=== Begin Enclosure ===

-- ==== Sys2Proof/Machine/Fuse.lean ====
section
/-! DEFINITION. The flashing fuses: sections, votes, the fuse load, and the commands of the FLS page (R523 to R542, R551, R552). -/

namespace Sys2Proof.Machine

/-! ## The array (R523, R524, R534) -/

def fuse0 (_ : Nat) : Word32 := 0
def State.fuseM (s : State) (n : Nat) : Nat := (smGet fuse0 s.fls.margin n).toNat
def State.fuseN (s : State) (n : Nat) : Nat := (smGet fuse0 s.fls.normal n).toNat
def State.setFuseM (s : State) (n v : Nat) : State :=
  { s with fls := { s.fls with margin := smSet fuse0 s.fls.margin n (BitVec.ofNat 32 v) } }
def State.setFuseN (s : State) (n v : Nat) : State :=
  { s with fls := { s.fls with normal := smSet fuse0 s.fls.normal n (BitVec.ofNat 32 v) } }

/-- The region of a word; none for a reserved word. -/
def fuseRegion (n : Nat) : Option Nat :=
  if n < 0x80 then some 0
  else if n < 0x90 then some 1
  else if n ≤ 0xAC then some 2
  else if 0xD0 ≤ n ∧ n ≤ 0xE9 then some 3
  else if 0xF0 ≤ n ∧ n < 0x110 then some 4
  else if 0x110 ≤ n ∧ n < 0x190 then some 5
  else if 0x190 ≤ n ∧ n < 0x290 then some 6
  else none

/-! ## Votes (R527, R528) -/

def maj (a b c : Nat) : Nat := (a &&& b) ||| (b &&& c) ||| (a &&& c)

/-- The bits of `w`-bit copies that do not all agree. -/
def disagree (w a b c : Nat) : Nat :=
  let d := (a ^^^ b) ||| (b ^^^ c)
  ((List.range w).filter fun i => d.testBit i).length

/-- Three copies of w bits in one word, at bits 0, 8 and 16. -/
def copies (w v : Nat) : Nat × Nat × Nat := (v % 2 ^ w, v / 2 ^ 8 % 2 ^ w, v / 2 ^ 16 % 2 ^ w)

def State.copies3 (s : State) (word w : Nat) : Nat × Nat × Nat := copies w (s.fuseM word)

/-- The three copies of rollback counter n. -/
def State.rbCopies (s : State) (n : Nat) : Nat × Nat × Nat :=
  let c := fun k => s.fuseM (0xD2 + 6 * n + 2 * k) + 2 ^ 32 * s.fuseM (0xD3 + 6 * n + 2 * k)
  (c 0, c 1, c 2)

def vote3 (t : Nat × Nat × Nat) : Nat := maj t.1 t.2.1 t.2.2

/-- The value of a thermometer: none if its bits are not contiguous from bit 0. -/
def thermo (w v : Nat) : Option Nat :=
  (List.range (w + 1)).find? fun k => v == 2 ^ k - 1

/-- R527: a data word as its section's CRC covers it. -/
def State.votedWord (s : State) (n : Nat) : Nat :=
  let v := s.fuseM n
  let put := fun (w : Nat) =>
    let m := vote3 (copies w v)
    let hole := (2 ^ w - 1) * (1 + 2 ^ 8 + 2 ^ 16)
    (v ^^^ (v &&& hole)) + m * (1 + 2 ^ 8 + 2 ^ 16)
  if n = 0x9C then put 6 else if n = 0xAA then put 1 else v

/-! ## Sections (R525, R526) -/

def crc16Bit (c : Nat) (bit : Bool) : Nat :=
  let x := c * 2 % 65536
  if c.testBit 15 != bit then x ^^^ 0x1021 else x

def crc16Byte (c : Nat) (b : Byte) : Nat := (List.range 8).foldl (fun c i => crc16Bit c (b.getLsbD (7 - i))) c

/-- R525. -/
def crc16 (bs : List Byte) : Nat := bs.foldl crc16Byte 0xFFFF

/-- First data word and seal word of a section; the data words end before the seal. -/
def secWords : Nat → Nat × Nat
  | 0 => (0x000, 0x07F) | 1 => (0x080, 0x08F) | 2 => (0x090, 0x09D) | 3 => (0x09E, 0x0AB)
  | 4 => (0x0D0, 0x0D1) | 5 => (0x0F0, 0x10F) | 6 => (0x110, 0x18F) | _ => (0x190, 0x28F)

/-- The state of a section: 0 OK, 1 BLANK, 2 FAIL. -/
def State.secState (s : State) (k : Nat) : Nat :=
  let (a, z) := secWords k
  let ws := (List.range (z - a)).map (a + ·)
  let sw := s.fuseM z
  if ws.all (fun n => s.fuseM n == 0) && sw == 0 then 1
  else if sw / 2 ^ 16 = 0x5E00 + k ∧ sw % 2 ^ 16 = crc16 (ws.flatMap fun n => leBytes 4 (s.votedWord n)) then 0
  else 2

/-! ## The fuse load (R529 to R533) -/

/-- R532: a region's outcome. -/
def State.regionState (s : State) (r : Nat) : Nat :=
  match r with
  | 0 => s.secState 0
  | 1 => s.secState 1
  | 2 => if s.secState 2 = 0 ∧ s.secState 3 ≠ 2 ∧ (thermo 3 (vote3 (s.copies3 0xAC 3))).isSome then 0 else 2
  | 3 => if s.secState 4 = 0 ∧ (List.range 4).all (fun n => (thermo 64 (vote3 (s.rbCopies n))).isSome) then 0 else 2
  | 4 => s.secState 5
  | 5 => s.secState 6
  | _ => s.secState 7

/-- Every bit of R527's fields whose copies do not agree. -/
def State.weakCount (s : State) : Nat :=
  let d := fun w (t : Nat × Nat × Nat) => disagree w t.1 t.2.1 t.2.2
  d 6 (s.copies3 0x9C 6) + d 1 (s.copies3 0xAA 1) + d 3 (s.copies3 0xAC 3)
    + ((List.range 4).map fun n => d 64 (s.rbCopies n)).foldl (· + ·) 0

/-- FLS_SEC and the key hashes. -/
def State.loadSec (s : State) (ok : Bool) : State :=
  let own := ok && s.secState 3 == 0
  let hash := fun (on : Bool) base k => if on then s.fuseM (base + k) else 0
  let s1 := ((((s.wf pgFLS FLS_SEC_DBG (if ok then (thermo 3 (vote3 (s.copies3 0xAC 3))).getD 3 else 3)).wf pgFLS
    FLS_SEC_CUST_EN (if own then vote3 (s.copies3 0xAA 1) else 0)).wf pgFLS FLS_SEC_OKEY (bnat own)).wf pgFLS FLS_SEC_VKEY
    (bnat ok)).wf pgFLS FLS_SEC_D (if ok then vote3 (s.copies3 0x9C 6) + 1 else 1)
  (List.range 12).foldl (fun a k => (a.wf pgFLS FLS_VHASH_HASH (hash ok 0x90 k) k).wf pgFLS FLS_OHASH_HASH (hash own 0x9E k) k) s1

/-- R529: an HBM repair entry. -/
def State.loadHrep (s : State) (v : Nat) : State :=
  if !v.testBit 31 then s
  else
    let pg := pgPHY (bits v 29 28)
    let c := bits v 24 20
    let lane := bits v 5 0
    match bits v 17 16 with
    | 0 => if s.bit pg PHY_SPARE_CA c then s else (s.wf pg PHY_SPARE_CA 1 c).wf pg PHY_SPARE_CA_LANE lane c
    | 1 => if s.bit pg PHY_SPARE_DQ0 c then s else (s.wf pg PHY_SPARE_DQ0 1 c).wf pg PHY_SPARE_DQ0_LANE (lane % 32) c
    | 2 => if s.bit pg PHY_SPARE_DQ1 c then s else (s.wf pg PHY_SPARE_DQ1 1 c).wf pg PHY_SPARE_DQ1_LANE (lane % 32) c
    | _ => s

/-- R529: a store repair entry. -/
def State.loadSrep (s : State) (v : Nat) : State :=
  if !v.testBit 31 then s
  else
    let pg := pgBST (bits v 21 16)
    let b := bits v 12 8
    let row := bits v 6 0
    if v.testBit 7 then
      (if s.bit pg BST_REPAIR_VALID1 b then s else (s.wf pg BST_REPAIR_VALID1 1 b).wf pg BST_REPAIR_ROW1 row b)
    else if s.bit pg BST_REPAIR_VALID0 b then s
    else (s.wf pg BST_REPAIR_VALID0 1 b).wf pg BST_REPAIR_ROW0 row b

/-- R529, R533: the repairs of the fuses; the registers hold none before. -/
def State.loadRepairs (s : State) (h r : Bool) : State :=
  let s1 := if h then (List.range 127).foldl (fun a k => a.loadHrep (a.fuseM (0x110 + k))) s else s
  if r then (List.range 255).foldl (fun a k => a.loadSrep (a.fuseM (0x190 + k))) s1 else s1

/-- FUSE_LOAD. -/
def State.fuseLoad (s : State) : State :=
  let st := fun r => s.regionState r
  let s1 := (List.range 7).foldl (fun a r => a.wf pgFLS FLS_REGION_STATE (st r) r) ((s.wf pgFLS FLS_STAT_LOADED 1).wf pgFLS
    FLS_WEAK_CNT_COUNT (min 0xFFFF s.weakCount))
  let s2 := s1.loadSec (st 2 == 0)
  let s3 := (List.range 4).foldl (fun a n =>
    a.wf pgFLS FLS_RB_VALUE (if st 3 = 0 then (thermo 64 (vote3 (s.rbCopies n))).getD 64 else 64) n) s2
  let ser := fun n => if st 1 = 0 then s.fuseM n else 0
  let s4 := (s3.wf pgGLB GLB_SERIAL_LO_SERIAL (ser 0x80)).wf pgGLB GLB_SERIAL_HI_SERIAL (ser 0x81)
  let ocfg := if st 4 = 0 then s.fuseM 0xF0 else if st 4 = 1 then 0 else 1
  let s5 := (List.range 4).foldl (fun a n => a.wf (pgPHY n) PHY_CFG_RATE (ocfg % 2)) s4
  let s6 := { s5 with fls := { s5.fls with bootPref := bits ocfg 2 1 } }
  let s7 := s6.loadRepairs (st 5 == 0) (st 6 == 0)
  let bad := fun r => st r == 2
  (s7.raiseIf (bad 2 || bad 3) pgFLS 1).raiseIf (bad 0 || bad 1 || bad 4 || bad 5 || bad 6) pgFLS 0

/-! ## The command interface (R535 to R542) -/

/-- Any FLS-page write ends an arming. -/
def State.disarm (s : State) : State := s.wf pgFLS FLS_STAT_ARMED 0

/-- A command ends. -/
def State.flsEnd (s : State) (st : Nat) : State :=
  (({ s with fls := { s.fls with cmd := none } }.wf pgFLS FLS_CMD_STAT_BUSY 0).wf pgFLS FLS_CMD_STAT_STATUS st).raise pgFLS 2

def State.flsStart (s : State) (c : FlsCmd) : State :=
  { s with fls := { s.fls with cmd := some c } }.wf pgFLS FLS_CMD_STAT_BUSY 1

/-- R540: burning is held off by temperature, or by the state of the tray. Only a VALID reading counts. [DEDUCED, assumption log 34] -/
def State.burnTemp (s : State) : Bool :=
  s.tray == tFALLING || (s.tray == tRISING && decide (s.trayStep < 10))
    || (List.range 64).any fun b =>
      let t := sext 16 (s.rf pgSNS SNS_BAT_TEMP b)
      s.bit pgSNS SNS_BAT_VALID b && (decide (85 * 16 < t) || decide (t < 0))

/-- R542: the region or all burning is locked. -/
def State.flsLocked (s : State) (r : Nat) : Bool := s.bit pgFLS FLS_LOCK_PROG || bitOf (s.rf pgFLS FLS_LOCK_REGION) r

/-- Status that ends a command at once (R552), and otherwise the command to run; reads complete at once. [DEDUCED, assumption log 35] -/
def State.flsDo (s : State) (armed : Bool) (op arg word : Nat) : State :=
  if !armed then s.flsEnd 0x140
  else
    match op with
    | 1 =>
      match fuseRegion word with
      | none => s.flsEnd 1
      | some r =>
        if s.flsLocked r then s.flsEnd 3
        else if s.burnTemp then s.flsEnd 0x142
        else s.flsStart (.burn word (s.rf pgFLS FLS_DATA_DATA))
    | 2 => if (fuseRegion word).isNone then s.flsEnd 1 else (s.wf pgFLS FLS_RDATA_DATA (s.fuseM word)).flsEnd 0
    | 3 => if (fuseRegion word).isNone then s.flsEnd 1 else (s.wf pgFLS FLS_RDATA_DATA (s.fuseN word)).flsEnd 0
    | 4 =>
      if 3 < arg then s.flsEnd 1
      else if s.flsLocked 3 then s.flsEnd 3
      else if s.burnTemp then s.flsEnd 0x142
      else if 64 ≤ s.rf pgFLS FLS_RB_VALUE arg then s.flsEnd 0x143
      else s.flsStart (.advRb arg)
    | 5 =>
      if arg = 0 ∨ 3 < arg then s.flsEnd 1
      else if s.flsLocked 2 then s.flsEnd 3
      else if s.burnTemp then s.flsEnd 0x142
      else if arg ≤ s.rf pgFLS FLS_SEC_DBG then s.flsEnd 0x143
      else s.flsStart (.raiseDbg arg)
    | _ => s.flsEnd 1

/-- A write of FLS_CMD by a writer. [DEDUCED, assumption log 34] -/
def State.flsCmd (s : State) (src : Src) (v : Word32) : State :=
  if s.bit pgFLS FLS_CMD_STAT_BUSY then s.disarm.accErr src (pgFLS + 0x68) eSTATE
  else s.disarm.flsDo (s.bit pgFLS FLS_STAT_ARMED) (bits v.toNat 3 0) (bits v.toNat 7 4) (bits v.toNat 25 16)

/-- The word of a command. -/
def flsWord (op arg word : Nat) : Word32 := BitVec.ofNat 32 (op + 16 * arg + 65536 * word)

/-- BURN. -/
def execBurn (src : Src) (word : Fin 1024) (s : State) : Host.Outcome State Fault Refusal :=
  done s (s.ifWriter src (pgFLS + 0x68) fun s => s.flsCmd src (flsWord 1 0 word))

/-- MREAD. -/
def execMread (src : Src) (word : Fin 1024) (s : State) : Host.Outcome State Fault Refusal :=
  done s (s.ifWriter src (pgFLS + 0x68) fun s => s.flsCmd src (flsWord 2 0 word))

/-- NREAD. -/
def execNread (src : Src) (word : Fin 1024) (s : State) : Host.Outcome State Fault Refusal :=
  done s (s.ifWriter src (pgFLS + 0x68) fun s => s.flsCmd src (flsWord 3 0 word))

/-- ADV_RB. -/
def execAdvRb (src : Src) (n : Fin 16) (s : State) : Host.Outcome State Fault Refusal :=
  done s (s.ifWriter src (pgFLS + 0x68) fun s => s.flsCmd src (flsWord 4 n 0))

/-- RAISE_DBG. -/
def execRaiseDbg (src : Src) (level : Fin 16) (s : State) : Host.Outcome State Fault Refusal :=
  done s (s.ifWriter src (pgFLS + 0x68) fun s => s.flsCmd src (flsWord 5 level 0))

/-- FLS_ARM: a write of FLS_ARM; any other value does not arm. -/
def State.flsArm (s : State) (v : Word32) : State := s.wf pgFLS FLS_STAT_ARMED (bnat (v == 0xF1A5))

/-- FLS_ARM. -/
def execFlsArm (src : Src) (v : Word32) (s : State) : Host.Outcome State Fault Refusal :=
  done s (s.ifWriter src (pgFLS + 0x64) fun s => s.flsArm v)

/-- FLS_LOCK. -/
def execFlsLock (src : Src) (v : Word32) (s : State) : Host.Outcome State Fault Refusal :=
  done s (s.ifWriter src (pgFLS + 0x60) fun s => s.disarm.regWrite src (pgFLS + 0x60) v fun _ s1 => s1)

/-! ## The end of a burn (R537, R538) -/

/-- The bits of a command, in the order in which they are treated: word and bit. [DEDUCED, assumption log 34] -/
def State.flsBits (s : State) : FlsCmd → List (Nat × Nat)
  | .burn w d => ((List.range 32).filter fun i => d.testBit i).map fun i => (w, i)
  | .advRb n =>
    let v := s.rf pgFLS FLS_RB_VALUE n
    (List.range 3).map fun c => (0xD2 + 6 * n + 2 * c + v / 32, v % 32)
  | .raiseDbg l => (List.range 3).flatMap fun c => (List.range l).map fun i => (0xAC, 8 * c + i)

/-- Treat one bit, with what its burn comes to: the state, and whether it failed. A bit that reads 1 at margin takes no pulse. -/
def State.burnBit (s : State) (w i : Nat) (r : BitBurn) : State × Bool :=
  if (s.fuseM w).testBit i then (s, false)
  else
    let norm := fun (s : State) => s.setFuseN w (setBit (s.fuseN w) i true)
    match r with
    | .ok p => (norm ((s.setFuseM w (setBit (s.fuseM w) i true)).inc pgFLS FLS_PULSE_CNT_COUNT (p.val + 1)), false)
    | .fail n => (let s1 := s.inc pgFLS FLS_PULSE_CNT_COUNT 4; (if n then norm s1 else s1), true)

/-- Treat bits in turn; bits that already read 1 take none of the results. The failed bits come back as a mask. [DEDUCED, assumption log 34] -/
def State.burnBits (s : State) : List (Nat × Nat) → List BitBurn → State × Nat
  | [], _ => (s, 0)
  | (w, i) :: r, bs =>
    let (s1, bad) := s.burnBit w i (bs.headD (.ok 0))
    let (s2, m) := s1.burnBits r (if (s.fuseM w).testBit i then bs else bs.tail)
    (s2, if bad then m ||| 2 ^ i else m)

/-- R538: the new value of a counter or of the debug lock level; a test-port instruction that the new level forbids acts as BYPASS from then on (R648). -/
def State.flsNew (s : State) : FlsCmd → State
  | .burn _ _ => s
  | .advRb n => s.wf pgFLS FLS_RB_VALUE (s.rf pgFLS FLS_RB_VALUE n + 1) n
  | .raiseDbg l => { s.wf pgFLS FLS_SEC_DBG l with tap := if 3 ≤ l then { s.tap with pins := .normal } else s.tap }

/-- FLS_CMD_DONE: a burning command ends; `res` is what the burn of each bit in turn comes to. -/
def execFlsCmdDone (res : List BitBurn) (s : State) : Host.Outcome State Fault Refusal :=
  done s (match s.fls.cmd with
    | none => s
    | some c =>
      let (s1, m) := s.burnBits (s.flsBits c) res
      let s2 := s1.wf pgFLS FLS_RDATA_DATA m
      if m = 0 then (s2.flsNew c).flsEnd 0 else (s2.raise pgFLS 3).flsEnd 0x141)

/-- A command is cut short by a reset or a loss of power: the bits of some prefix are burned, and the bit in work may read either way. [DEDUCED, assumption log 35] -/
def State.flsCut (s : State) : State :=
  match s.fls.cmd with
  | none => s
  | some c =>
    let (k, s1) := s.fresh
    let (v, s2) := s1.fresh
    let bs := s2.flsBits c
    let (s3, _) := s2.burnBits (bs.take (k % (bs.length + 1))) []
    let s4 := match bs.drop (k % (bs.length + 1)) with
      | [] => s3
      | (w, i) :: _ => if v % 3 = 0 then s3 else if v % 3 = 1 then (s3.burnBit w i (.fail true)).1 else (s3.burnBit w i (.ok 0)).1
    { s4 with fls := { s4.fls with cmd := none } }

end Sys2Proof.Machine
end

=== End Enclosure ===

Exercise requirements
In the records, locate each line holding the string "entry" and copy it.

Output below
/-- R529: an HBM repair entry. -/
/-- R529: a store repair entry. -/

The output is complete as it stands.